Of the entries below, restate word for word only the section that runs from the line with "def countPort (l" to the line with "its range, and", counting both ends.

Saved entries:
_____
-- ==== Sys2Proof/Machine/Packets.lean ====
section
/-!
DEFINITION. Packets, descriptors and maquettes as the foundry reads and checks them (R269, R271 to R274,
R276 to R279, R298 to R300, R387). A check answers what it read, or the status of the first rule broken
(Table 13-4).
-/

namespace Sys2Proof.Machine

/-- A check: it may read memory, and answers a value or a rejection status. -/
abbrev Check (α : Type) := ExceptT Nat (StateM State) α

/-- Requiring a condition, else rejecting with a status. -/
def need (ok : Bool) (status : Nat) : Check Unit := if ok then pure () else throw status

/-- Bits hi:lo of a number of any width. -/
def bitsOf (n hi lo : Nat) : Nat := (n >>> lo) % 2 ^ (hi + 1 - lo)

/-- The 64-bit word at byte k of a structure. -/
def wordAt (bs : List Byte) (k : Nat) : Word := wordOf ((bs.drop k).take 8)

/-- An n-byte number at byte k of a structure. -/
def numAt (bs : List Byte) (k n : Nat) : Nat := leNat ((bs.drop k).take n)

/-! ## What the foundry reaches (R271, R273) -/

/-- Bytes of host memory as the host link returns them (assumption 4). -/
def State.hostBytes (s : State) (a n : Nat) : List Byte × State :=
  let (d, s1) := s.draw
  ((List.range n).map fun k => Config.hostByte (a + k) d, s1)

/-- The range of a VA that a packet or descriptor names for the foundry: enabled, not of peer kind, with
the permission; else RANGE_RULE. -/
def named (ctx : Nat) (va : Word) (n : Nat) (perm : Range → Bool) : Check Range := do
  let s ← get
  match (s.ctx ctx).findRange va n with
  | none => throw 0x05
  | some r => if perm r && r.kind != 2 then pure r else throw 0x05

/-- Reading a structure: RANGE_RULE for its VA, then FETCH. -/
def foundryRead (ctx : Nat) (va : Word) (n : Nat) : Check (List Byte) := do
  let r ← named ctx va n (·.prd)
  let s ← get
  if r.kind = 3 then
    let (bs, s1) := s.hostBytes (r.target va) n
    set s1
    pure bs
  else
    let (x, s1) := s.l2Read false (r.target va) n
    set s1
    match x with
    | .bytes bs none =>
      set (s1.foundrySaw 0 (r.target va) n 0 0)
      pure bs
    | _ => throw 0x09

/-- A signal word's address (R273): a multiple of 8, in a range with the permission. -/
def checkSignal (ctx : Nat) (va : Word) (perm : Range → Bool) : Check Unit := do
  need (va.toNat % 8 == 0) 0x05
  let _ ← named ctx va 8 perm

/-! ## The context's range registers (R246, R96) -/

/-- IA windows of the save areas of every context. -/
def State.saveAreas (s : State) : List (Nat × Nat) :=
  (s.ctxs.filter fun c => c.saveSize.toNat != 0).map fun c =>
    (c.saveBase.toNat / 65536 * 65536, c.saveSize.toNat * 65536)

/-- Reserved bits of a range register (Table 12-1), OFFSET bits 15:0 among them. -/
def rangeReserved (r : BitVec 256) : Bool :=
  r.extractLsb' 204 36 != 0 || r.extractLsb' 120 8 != 0 || r.extractLsb' 64 7 != 0 || r.extractLsb' 56 8 != 0 ||
    r.extractLsb' 0 16 != 0 || r.extractLsb' 128 16 != 0

/-- The rules of one enabled register. -/
def State.rangeOk (s : State) (r : Range) : Bool :=
  let size := r.limit - r.base
  let isLocal := decide (r.kind ≤ 1)
  decide (r.base < r.limit) &&
    (!isLocal || (decide (r.offset + size ≤ Config.iaTop) && s.saveAreas.all fun a => !meets r.offset size a.1 a.2)) &&
    (r.kind != 3 || !r.tc) && (isLocal || (!r.pex && !r.res))

/-- The enabled registers of a context keep the rules of R246. -/
def State.rangesOk (s : State) (ctx : Nat) : Bool :=
  let c := s.ctx ctx
  let on := c.rangeList.filter (·.en)
  on.all s.rangeOk && c.ranges.all (fun r => !r.getLsbD 79 || !rangeReserved r) &&
    on.all fun a => on.all fun b => a.idx == b.idx || !meets a.base (a.limit - a.base) b.base (b.limit - b.base)

/-! ## Kernel descriptors (R274, Table 13-7) -/

/-- The fields of a kernel descriptor. -/
def kernelOf (va : Word) (n : Nat) : Kernel :=
  let p := bitsOf n 263 232
  { va := va, codeBase := bitsOf n 511 448, codeSize := bitsOf n 447 416, entry := bitsOf n 415 384
    expect := bitsOf n 383 344, lease := BitVec.ofNat 16 (bitsOf n 343 328)
    emit := (List.range 4).map fun k => bitsOf n (279 + 16 * k) (264 + 16 * k)
    regg := bitsOf p 9 0, spg := bitsOf p 19 10, tiles := bitsOf p 24 20, paired := p.testBit 25
    g := bitsOf n 231 223, n := bitsOf n 222 214, warps := bitsOf n 213 207
    width := 16 * 2 ^ bitsOf n 206 205, idem := n.testBit 204 }

/-- The shape limits of R47 and Table 13-7. -/
def Kernel.shapeOk (k : Kernel) : Bool :=
  decide (k.width ≤ 64) && k.n % 8 == 0 && decide (8 ≤ k.n) && decide (k.n ≤ 256) && decide (1 ≤ k.g) && decide (k.g ≤ k.n) &&
    decide (1 ≤ k.warps) && decide (k.warps ≤ if k.paired then 64 else 32) &&
    decide (k.warps * k.width ≤ if k.paired then 2048 else 1024)

/-- The partition of R85 and R169. -/
def Kernel.poolOk (k : Kernel) : Bool :=
  let per := if k.paired then (k.warps + 1) / 2 else k.warps
  decide (regGranules per k.n k.g k.width ≤ k.regg) && decide (1 ≤ k.regg) && decide (k.regg ≤ 512) && decide (k.spg ≤ 384) &&
    decide (k.regg + k.spg + 9 * k.tiles ≤ 512)

/-- The code range of R36 and R251. -/
def Kernel.codeOk (k : Kernel) (c : Context) : Bool :=
  k.codeBase % 512 == 0 && decide (0 < k.codeSize) && k.codeSize % 12 == 0 && k.entry % 12 == 0 &&
    decide (k.entry < k.codeSize) && (c.codeRegister k).isSome

/-- A LANE node's kernel. -/
def Kernel.laneOk (k : Kernel) : Bool := k.width == 32 && k.warps == 1 && !k.paired && decide (2 ≤ k.g)

/-- A step program's kernel (R300): one warp of W = 32, register granules only, IDEM 0, EXPECT 1. -/
def Kernel.stepOk (k : Kernel) : Bool :=
  k.width == 32 && k.warps == 1 && !k.paired && k.spg == 0 && k.tiles == 0 && !k.idem && k.expect == 1

/-- Reading and checking a kernel descriptor, with a further shape rule, in the order of R387. -/
def checkKernel (ctx : Nat) (va : Word) (shape : Kernel → Bool) : Check Kernel := do
  let bs ← foundryRead ctx va 64
  let n := leNat bs
  let k := kernelOf va n
  need (va.toNat % 64 == 0 && bitsOf n 203 0 == 0 && bitsOf n 263 258 == 0 && k.expect != 0) 0x02
  need (k.shapeOk && shape k) 0x03
  need k.poolOk 0x04
  let s ← get
  need (k.codeOk (s.ctx ctx)) 0x06
  pure k

/-! ## Maquettes (R276 to R279) -/

/-- A node entry before its kernel is read (Table 13-9). -/
structure NodeEntry where
  kdesc : Word
  argBase : Word
  argStride : Nat
  out : List (Option Nat)
  timeout : Nat
  thresh : Nat
  lane : Bool
  reserved : Nat
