-- ==== Sys2Proof/Machine/Links.lean ====
section
/-!
DEFINITION. The Ralbex links and the PCIe link as this device sees them: flits that arrive (R303), link
retrains, and the accesses of peers served at this device's L2 (R207).
-/

namespace Sys2Proof.Machine

/-! ## Accesses of peers (R207) -/

/-- The access as the watch filter and the recorder name it: no warp of this device, over a link. -/
def peerParty (r : RemoteAccess) : Party :=
  { team := none, isEngine := true, code := 12, serial := 0, cause := r.cause, parent := 0 }

/-- Bytes that an access touches. -/
def peerSize (r : RemoteAccess) : Nat :=
  match r.kind with
  | .write bs => bs.length
  | .reduce _ _ bs => bs.length
  | .read => r.len

/-- What the watch filter counts it as. -/
def peerWatch : RemoteKind → Nat
  | .read => 0
  | .write _ => 1
  | .reduce _ _ _ => 2

/-- The fault of a peer's access is recorded here (R207): a record of the form of Table 15-2, in the stele
only, because no context of this device is concerned; ADDR is an IA. -/
def State.recordRemote (s : State) (r : RemoteAccess) (code : Nat) : State :=
  let hub := Config.lineHub false (r.ia / 512) % 4
  let f : FaultInfo := { code := code, pc := 0, cause := r.cause, addr := BitVec.ofNat 64 r.ia, aux := 1, late := true }
  let ws := faultWords (s.timeAt (hubEmitter hub 8)) 0 0 hub f {}
  (s.emit (hubSrc hub 8) 0x001 0 r.cause 0 (ws.take 4)).emit (hubSrc hub 8) 0x001 1 r.cause 0 (ws.drop 4)

/-- The answer to a peer: data and a fault code, 0 for none; a fault is recorded here too. -/
def State.replyRemote (s : State) (r : RemoteAccess) (data : List Byte) (code : Nat) : State :=
  (if code = 0 then s else s.recordRemote r code).output (.remoteReply r.dev data code)

/-- Every sector of an access brought into L2: none, or the code of the walk that failed. -/
def State.remoteWalk (s : State) (r : RemoteAccess) : Option Nat × State :=
  (sectorsOf r.ia (peerSize r)).foldl (fun acc x =>
    match acc.1 with
    | some c => (some c, acc.2)
    | none =>
      match acc.2.l2Bring false x.1 with
      | (.ok _, s1) => (none, s1)
      | (.error (.poisoned _), s1) => (some 0x19, s1)
      | (.error _, s1) => (some 0x18, s1)) (none, s)

/-- The tag check of every sector's part with the access's pointer tag (R259). -/
def State.remoteTags (s : State) (r : RemoteAccess) : TagCheck × State :=
  (sectorsOf r.ia (peerSize r)).foldl (fun acc x =>
    let a : LaneAccess := { lane := 255, va := atBit r.tag.toNat 56, ia := 128 * x.1 + x.2.1, tc := r.tc }
    let (c, s1) := acc.2.tagCheck a x.2.2
    (if acc.1 == .same then c else acc.1, s1)) (.same, s)

/-- The bytes of an access and whether one comes from a poisoned sector. -/
def State.remoteBytes (s : State) (r : RemoteAccess) : List Byte × Option Nat × State :=
  match s.l2Read false r.ia (peerSize r) with
  | (.bytes bs p, s1) => (bs, p, s1)
  | (.failed _ _, s1) => (List.replicate (peerSize r) 0, none, s1)

/-- The frame of a poisoned sector that was consumed here is retired (R346). -/
def State.retireAt (s : State) (ia : Nat) : State :=
  (s.poisonAt (ia / 128)).foldl State.retireFrame s

/-- The access performed, with what its tag check found. -/
def State.performPeer (s : State) (r : RemoteAccess) (tags : TagCheck) : State :=
  match r.kind with
  | .read =>
    if tags != .same then s.replyRemote r [] (tags.code 0x13)
    else
      let (bs, p, s1) := s.remoteBytes r
      s1.replyRemote r bs (if p.isSome then 0x19 else 0)
  | .write bs => ((s.l2Put false r.ia bs).2).replyRemote r [] (tags.code 0x14)
  | .reduce op ty bs =>
    let (old, p, s1) := s.remoteBytes r
    match p with
    | some a => (s1.retireAt a).replyRemote r [] 0x19
    | none =>
      let a : LaneAccess := { lane := 0, va := 0, ia := r.ia, data := wordOf bs }
      let new := natBytes (atomFold ty op (leNat old) [a]) bs.length
      ((s1.l2Put false r.ia new).2).replyRemote r [] (tags.code 0x14)

/-- REMOTE_ACCESS_SERVE (R207): a peer's access is served at this device's L2: translated, tag-checked,
performed and answered. A store or reduction that mismatches is performed (R206); a fault goes back to
the peer. -/
def execRemoteAccessServe (r : RemoteAccess) (s : State) : Host.Outcome State Fault Refusal :=
  match s.remoteWalk r with
  | (some c, s1) => .next (s1.replyRemote r [] c)
  | (none, s1) =>
    let (tags, s2) := s1.remoteTags r
    .next (((s2.performPeer r tags).watchL2 (peerParty r) (peerWatch r.kind) r.ia (peerSize r) none).2)

/-! ## Links (R303, R366) -/

/-- The hub that carries a Ralbex port (R5). -/
def hubOfPort (p : Nat) : Nat := if p < 5 then 0 else if p < 10 then 1 else if p < 14 then 2 else 3

/-- The number by which the PCIe link is counted, and that its records carry. -/
def pciePort : Nat := 18
def portCode (p : Nat) : Nat := if p = pciePort then 0xFF else p

/-- One more in a list of counts by port. -/
def countPort (l : List (Nat × Nat)) (p : Nat) : List (Nat × Nat) :=
  putBy (·.1) (p, ((l.find? (·.1 == p)).map (·.2)).getD 0 + 1) l

/-- The count of a port. -/
def portCount (l : List (Nat × Nat)) (p : Nat) : Nat := ((l.find? (·.1 == p)).map (·.2)).getD 0

/-- A link error: the record of its kind and the PF's vector 65 (R366). -/
def State.linkError (s : State) (kind port count : Nat) : State :=
  let hub := if port = pciePort then 0 else hubOfPort port
  (s.emit (hubSrc hub 12) kind 0 0 0 [atBit (portCode port) 0, BitVec.ofNat 64 count]).output (.msix 0 65)

/-- What an intact flit carries reaches its engine. -/
def State.deliver (s : State) : LinkMsg → Host.Outcome State Fault Refusal
  | .access r => execRemoteAccessServe r s
  | .sendRequest m => execRelaySendRequest m s
  | .credit m => execRendezvousCredit m s
  | .payload m data => execRelayPayload m data s
  | .ack m => execRelayAck m s
  | .cbar tag rank chan => execCbarArrival tag rank chan s

/-- RALBEX_FLIT (R303): a flit that fails its check is replayed by the link, recorded and counted toward
the risk estimate; an intact one is acted on. -/
def execRalbexFlit (port : Nat) (intact : Bool) (m : LinkMsg) (s : State) : Host.Outcome State Fault Refusal :=
  if intact then s.deliver m
  else
    let l := countPort s.mgmt.replays port
    let s1 := { s with mgmt := { s.mgmt with replays := l } }
    .next (((s1.riskEvent .replay).linkError 0x027 port (portCount l port)).output (.replayRequest port))

/-- LINK_RETRAIN (R303): a link retrains and agrees new keys; recorded and counted. None is the PCIe
link. -/
def execLinkRetrain (port : Option Nat) (s : State) : Host.Outcome State Fault Refusal :=
  let p := port.getD pciePort
  let l := countPort s.mgmt.retrains p
  let s1 := { s with mgmt := { s.mgmt with retrains := l } }
  .next ((s1.riskEvent .retrain).linkError 0x028 p (portCount l p))

end Sys2Proof.Machine
end

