/-- R336 to R339, R362, R365, Tables 15-10 and 16-2: the system and recorder instructions. `sysr` reads a system register,
every field of it as Table 15-10 has it, and
`sysw` writes EXPECT or clears the team's flushable state; `icinv` makes the release of device scope, then checks
its range, and waits for the acknowledgements that every core has dropped it; that a trap of the check comes after
a release already made is how the model takes the rule's word "first" (assumption 111). `pwrq` reads the
power (a free value, assumption 5) or the clock and throttle count; `evt` and `evtp` write USER records; `clkr` reads the
time or its uncertainty, `causer` the causal id or its parent. -/
def Obligations.SystemAndRecorderResults : Prop :=
  ∀ (g : Sig) (e : Env) (o : Ops (BitVec 16)),
    e.Sets (.sysr o) g o.d (e.sysReg o.mod.toNat) ∧
    (let k := e.t.kernel
     let c := e.ctx
     let cap := e.s.capacityWord e.w.core
     let field (x : Word) (hi lo : Nat) : Nat := fieldOf x hi lo
     (k.n < 512 → k.g < 512 → k.warps < 128 → k.tiles < 32 → k.scratch / 16 < 2 ^ 21 →
       field (e.sysReg 0) 8 0 = k.n ∧ field (e.sysReg 0) 17 9 = k.g ∧ field (e.sysReg 0) 19 18 = k.widthCode ∧
       field (e.sysReg 0) 26 20 = k.warps ∧ field (e.sysReg 0) 31 27 = k.tiles ∧
       field (e.sysReg 0) 52 32 = k.scratch / 16 ∧ field (e.sysReg 0) 63 53 = if k.paired then 1 else 0) ∧
     (c.cls < 8 →
       field (e.sysReg 1) 2 0 = c.cls ∧ field (e.sysReg 1) 3 3 = (if c.warn then 1 else 0) ∧
       field (e.sysReg 1) 4 4 = (if c.verified then 1 else 0) ∧ field (e.sysReg 1) 5 5 = (if c.attach then 1 else 0) ∧
       field (e.sysReg 1) 13 6 = fieldOf c.control 31 24 ∧ field (e.sysReg 1) 63 14 = 0) ∧
     (e.sysReg 2 = cap ∧
       field cap 63 56 = 32 * ((List.range 4).filter fun h => (e.s.hub h).decTed).length ∧
       field cap 55 46 = 576 - (e.s.cores.filter (·.retired)).length ∧
       field cap 45 32 =
         min (((List.range 4).map fun h => (e.s.hub h).retiredFrames.length + (e.s.hub h).unlisted).sum) 16383 ∧
       field cap 31 24 = 0 ∧ field cap 23 20 = (e.s.core e.w.core).gret.toNat ∧
       field cap 19 16 = (e.s.core e.w.core).degr.toNat ∧
       (∀ q < 4, field cap (6 + 3 * q) (4 + 3 * q) = (e.s.core e.w.core).rbank.getD q 0 % 8) ∧
       field cap 3 0 = if (e.s.core e.w.core).gret = 0 then 4 else 3) ∧
     e.sysReg 3 = BitVec.ofNat 64 e.t.issued ∧
     field (e.sysReg 4) 15 0 = e.t.saves % 2 ^ 16 ∧ field (e.sysReg 4) 31 16 = e.t.drains % 2 ^ 16 ∧
     field (e.sysReg 4) 47 32 = e.t.flushes % 2 ^ 16 ∧ field (e.sysReg 4) 63 48 = 0) ∧
    (o.mod = 0x20 → e.Does (.sysw o) g (e.s.modTeam e.k.team fun t =>
      { t with expect := min (max (e.scalar o.a).toNat 1) (2 ^ 40 - 1) })) ∧
    (o.mod = 0x21 → e.Does (.sysw o) g (e.s.modTeam e.k.team fun t => { t with flushable := false })) ∧
    (let va := e.scalar o.a
     let n := (e.scalar o.b).toNat
     (n = 0 → e.DoesRaw (.icinv o) g (e.s.advance e.k)) ∧
     (n ≠ 0 → ∀ t, e.release .dv = .ok t →
       let stops (code : Nat) : Prop := e.Holds (.icinv o) g
         (if e.s.fqRoom e.k.ctx then t.trapped e.k (e.w.faultAt code 255 va 0) none else e.s)
       let c := ({ e with s := t } : Env).ctx
       (c.findRange va n = none → stops 0x10) ∧
       ∀ r, c.findRange va n = some r →
       (r.kind = 0 → e.t.leases.getLsbD r.idx = false → stops 0x11) ∧
       (r.kind ≠ 0 ∨ e.t.leases.getLsbD r.idx = true →
         (r.pex = false → stops 0x12) ∧
         (r.pex = true → e.Enters (.icinv o) g
           (t.enterWait e.k (.icinv (r.target va) n)
             { kind := 15, obj := BitVec.ofNat 64 (Instr.opcode (.icinv o)), a0 := va, a1 := BitVec.ofNat 64 n }))))) ∧
    (o.mod = 0 → e.Does (.pwrq o) g ({ e.s with draws := e.s.draws + 1 }.modWarp e.k fun w =>
      w.setS o.d (BitVec.ofNat 64 (Config.powerOf (Config.freeNat e.s.draws) % 2 ^ 32)))) ∧
    (o.mod ≠ 0 → e.Sets (.pwrq o) g o.d
      (atBit (e.s.mgmt.dieClk.getD (e.w.core / Config.coresPerDie) 1900 % 65536) 0 |||
        atBit (e.s.mgmt.throttleSteps % 2 ^ 32) 16)) ∧
    (let parent := if o.b = .special .zero then e.t.cause else e.scalar o.b
     e.Does (.evt o) g (e.s.emit (e.w.src 0) 0x100 o.imm.toNat e.w.cause parent (e.userPayload o.a)) ∧
     e.Does (.evtp o) g ((maskLanes e.width e.w.mask).foldl (fun s l =>
       s.emit (e.w.src 0) 0x101 o.imm.toNat e.w.cause parent [e.lane o.a l, e.scalar o.b, BitVec.ofNat 64 l, 0]) e.s)) ∧
    (o.mod = 0 → e.Sets (.clkr o) g o.d (e.s.timeAt e.w.core) ∧ e.Sets (.causer o) g o.d e.w.cause) ∧
    (o.mod ≠ 0 → e.Sets (.clkr o) g o.d (BitVec.ofNat 64 (e.s.uncAt e.w.core)) ∧ e.Sets (.causer o) g o.d e.t.cause)

/-! ## Memory, fences, scratchpad -/

/-- R76, R189, R190, R194, R197, R203, R227: the issue of the memory instructions. In order: an address that
is not a multiple of the access size traps with code 0x06 (32 for `tagst`), an access that fails its range,
lease or permission checks with the code of that check, in the lowest lane; a poisoned store to the host with
0x19, a watched access with 0x16. Otherwise, with its counter below 1,023, slots free, the release action of a
releasing order done, and rows for the result, the operation issues: it is queued, its path counter rises, and
the warp goes on without waiting for it; a store is write-through, or later performed in the L1, as its cache
operator, order and core ask. HITS per lane access is the model's reading (assumption 42). -/
def Obligations.MemoryInstructionsIssue : Prop :=
  ∀ (g : Sig) (e : Env) (o : Ops MM),
    let issues (i : Instr) (f : MemForm) : Prop :=
      let raw := e.accesses f
      let free := e.pathRoom f.kind = true ∧ (if f.kind.remote then e.remoteHeld else e.heldByAcquire) = false
      let aligned := ∀ a ∈ raw, a.va.toNat % f.align = 0
      (free → ∀ a, raw.find? (fun a => a.va.toNat % f.align != 0) = some a → e.Traps i g 0x06 a.lane a.va) ∧
      (free → aligned → ∀ c a, e.checkAll f raw = .error (c, a) → e.Traps i g c a.lane a.va) ∧
      (free → aligned → ∀ lanes, e.checkAll f raw = .ok lanes →
        (∀ a, lanes.find? (fun a => a.poison && a.rkind == 3) = some a → e.Traps i g 0x19 a.lane) ∧
        ((∀ a ∈ lanes, a.poison = true → a.rkind ≠ 3) →
          let seen := if f.kind = .tagStore ∨ f.kind = .tagLoad then none else e.watchHit f.kind.watchKind f.size lanes
          (∀ a, seen = some a → e.Traps i g 0x16 a.lane a.va) ∧
          (seen = none → e.slotsFree (requestsOf lanes).length = true → ∀ t0,
            ((o.mod.ord.releases = false ∨ (f.kind.remote = true ∧ e.remoteOpen = false)) ∧ t0 = e.s) ∨
              (o.mod.ord.releases = true ∧ f.kind.remote = false ∧ e.release o.mod.scope = .ok t0) →
            let wide := o.mod.scope.wide e.t.kernel.paired
            let through := !(o.mod.cache == .l1 || o.mod.cache == .ev) || (o.mod.ord.releases && wide) ||
              t0.isRelayCore e.w.core
            let e0 : Env := { e with s := t0 }
            (f.kind = .store → e.Does i g (e0.queueOp i f t0 lanes through)) ∧
            (f.kind ≠ .store → ∀ t1,
              (if f.kind.hasResult && !f.scalar then e0.prepLoad i t0 f.o.d (e0.uniformLoad f.o.d lanes) else some t0) = some t1 →
              e.Does i g (e0.queueOp i f t1 lanes false)))))
    let form (kind : OpKind) (scalar : Bool) : MemForm :=
      { kind := kind, o := o, scalar := scalar, size := laneBits o.mod.ty o.mod.pk / 8, align := laneBits o.mod.ty o.mod.pk / 8 }
    issues (.ld o) (form .load false) ∧ issues (.st o) (form .store false) ∧ issues (.atom o) (form .atomic false) ∧
    issues (.red o) (form .reduce false) ∧ issues (.ldr o) (form .remoteLoad false) ∧
    issues (.str o) (form .remoteStore false) ∧ issues (.redr o) (form .remoteReduce false) ∧
    issues (.sld o) (form .load true) ∧ issues (.sst o) (form .store true) ∧ issues (.satom o) (form .atomic true) ∧
    issues (.tagst o) { form .tagStore false with align := 32 } ∧ issues (.tagld o) (form .tagLoad false)

/-- R76, R190: queueing an operation numbers it, puts it last among the operations in flight with the lanes
it was given, raises the counter of its path by 1 and no other counter of the warp, and leaves memory, the
caches and every other warp as they were. -/
def Obligations.QueueingRaisesOneCounter : Prop :=
  ∀ (e : Env) (i : Instr) (f : MemForm) (s : State) (lanes : List LaneAccess) (through : Bool) (w : Warp),
    s.warp? e.k = some w →
    let t := e.queueOp i f s lanes through
    sameMemory s t ∧ t.nextId = s.nextId + 1 ∧
    (∃ op, t.ops = s.ops ++ [op] ∧ op.id = s.nextId ∧ op.key = e.k ∧ op.kind = f.kind ∧ op.lanes = lanes ∧
      op.size = f.size ∧ op.word = (encode i).getD 0) ∧
    (∃ u, t.warp? e.k = some u ∧
      (∀ p, u.counter p = w.counter p + if f.kind.path = some p then 1 else 0) ∧
      u.pc = w.pc ∧ u.s = w.s ∧ u.p = w.p ∧ u.v = w.v ∧ u.x = w.x ∧ u.flags = w.flags ∧ u.mask = w.mask ∧ u.stack = w.stack) ∧
    ∀ k', k' ≠ e.k → t.warp? k' = s.warp? k'
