-- ==== Sys2Proof/Laws/Runs.lean ====
section
/-!
SUPPORT. Every instruction of the instruction set runs under the one shared gate.
-/

namespace Sys2Proof.Machine

/-- Executing this instruction is the gate, then an effect, then a move. -/
def Runs (i : Instr) : Prop :=
  ∃ (move : State → WKey → State) (f : Env → Act), ∀ s, exec i s = runWith move i s f

theorem runSeq_eq (i : Instr) (s : State) (f : Env → Act) : runSeq i s f = runWith State.advance i s f := rfl
theorem runRaw_eq (i : Instr) (s : State) (f : Env → Act) : runRaw i s f = runWith (fun s _ => s) i s f := rfl

theorem vec2_eq (i : Instr) (o : Ops MA) (s : State) (f : Nat → Nat → Nat) :
    vec2 i o s f = runWith State.advance i s fun e =>
      e.put i o.d (e.elemwise o.mod.ty o.mod.pk [e.w.srcShape o.a, e.w.srcShapeB o] none fun l k =>
        f (e.elem o.mod.ty o.a l k) (e.elemB o l k)) := rfl

theorem scalarInt_eq (i : Instr) (o : Ops MA) (s : State) (f : Int → Int → Int) :
    scalarInt i o s f = scalarOp i o s fun _ a b =>
      narrowInt o.mod.ty o.mod.sat (f (readInt o.mod.ty a) (readInt o.mod.ty b)) := rfl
_____
** SOLUTION TO THE PROBLEM **
def countPort (l : List (Nat × Nat)) (p : Nat) : List (Nat × Nat) :=
  putBy (·.1) (p, ((l.find? (·.1 == p)).map (·.2)).getD 0 + 1) l

/-- The count of a port. -/
def portCount (l : List (Nat × Nat)) (p : Nat) : Nat := ((l.find? (·.1 == p)).map (·.2)).getD 0

/-- A link error: the record of its kind and the PF's vector 65 (R366). -/
def State.linkError (s : State) (kind port count : Nat) : State :=
  let hub := if port = pciePort then 0 else hubOfPort port
  (s.emit (hubSrc hub 12) kind 0 0 0 [atBit (portCode port) 0, BitVec.ofNat 64 count]).output (.msix 0 65)

/-- What an intact flit carries reaches its engine. -/
def State.deliver (s : State) : LinkMsg → Host.Outcome State Fault Refusal
  | .access r => execRemoteAccessServe r s
  | .sendRequest m => execRelaySendRequest m s
  | .credit m => execRendezvousCredit m s
  | .payload m data => execRelayPayload m data s
  | .ack m => execRelayAck m s
  | .cbar tag rank chan => execCbarArrival tag rank chan s

/-- RALBEX_FLIT (R303): a flit that fails its check is replayed by the link, recorded and counted toward
the risk estimate; an intact one is acted on. -/
def execRalbexFlit (port : Nat) (intact : Bool) (m : LinkMsg) (s : State) : Host.Outcome State Fault Refusal :=
  if intact then s.deliver m
  else
    let l := countPort s.mgmt.replays port
    let s1 := { s with mgmt := { s.mgmt with replays := l } }
    .next (((s1.riskEvent .replay).linkError 0x027 port (portCount l port)).output (.replayRequest port))

/-- LINK_RETRAIN (R303): a link retrains and agrees new keys; recorded and counted. None is the PCIe
link. -/
def execLinkRetrain (port : Option Nat) (s : State) : Host.Outcome State Fault Refusal :=
  let p := port.getD pciePort
  let l := countPort s.mgmt.retrains p
  let s1 := { s with mgmt := { s.mgmt with retrains := l } }
  .next ((s1.riskEvent .retrain).linkError 0x028 p (portCount l p))

end Sys2Proof.Machine
end

/-- R336 to R339, R362, R365, Tables 15-10 and 16-2: the system and recorder instructions. `sysr` reads a system register,
every field of it as Table 15-10 has it, and
`sysw` writes EXPECT or clears the team's flushable state; `icinv` makes the release of device scope, then checks
its range, and waits for the acknowledgements that every core has dropped it; that a trap of the check comes after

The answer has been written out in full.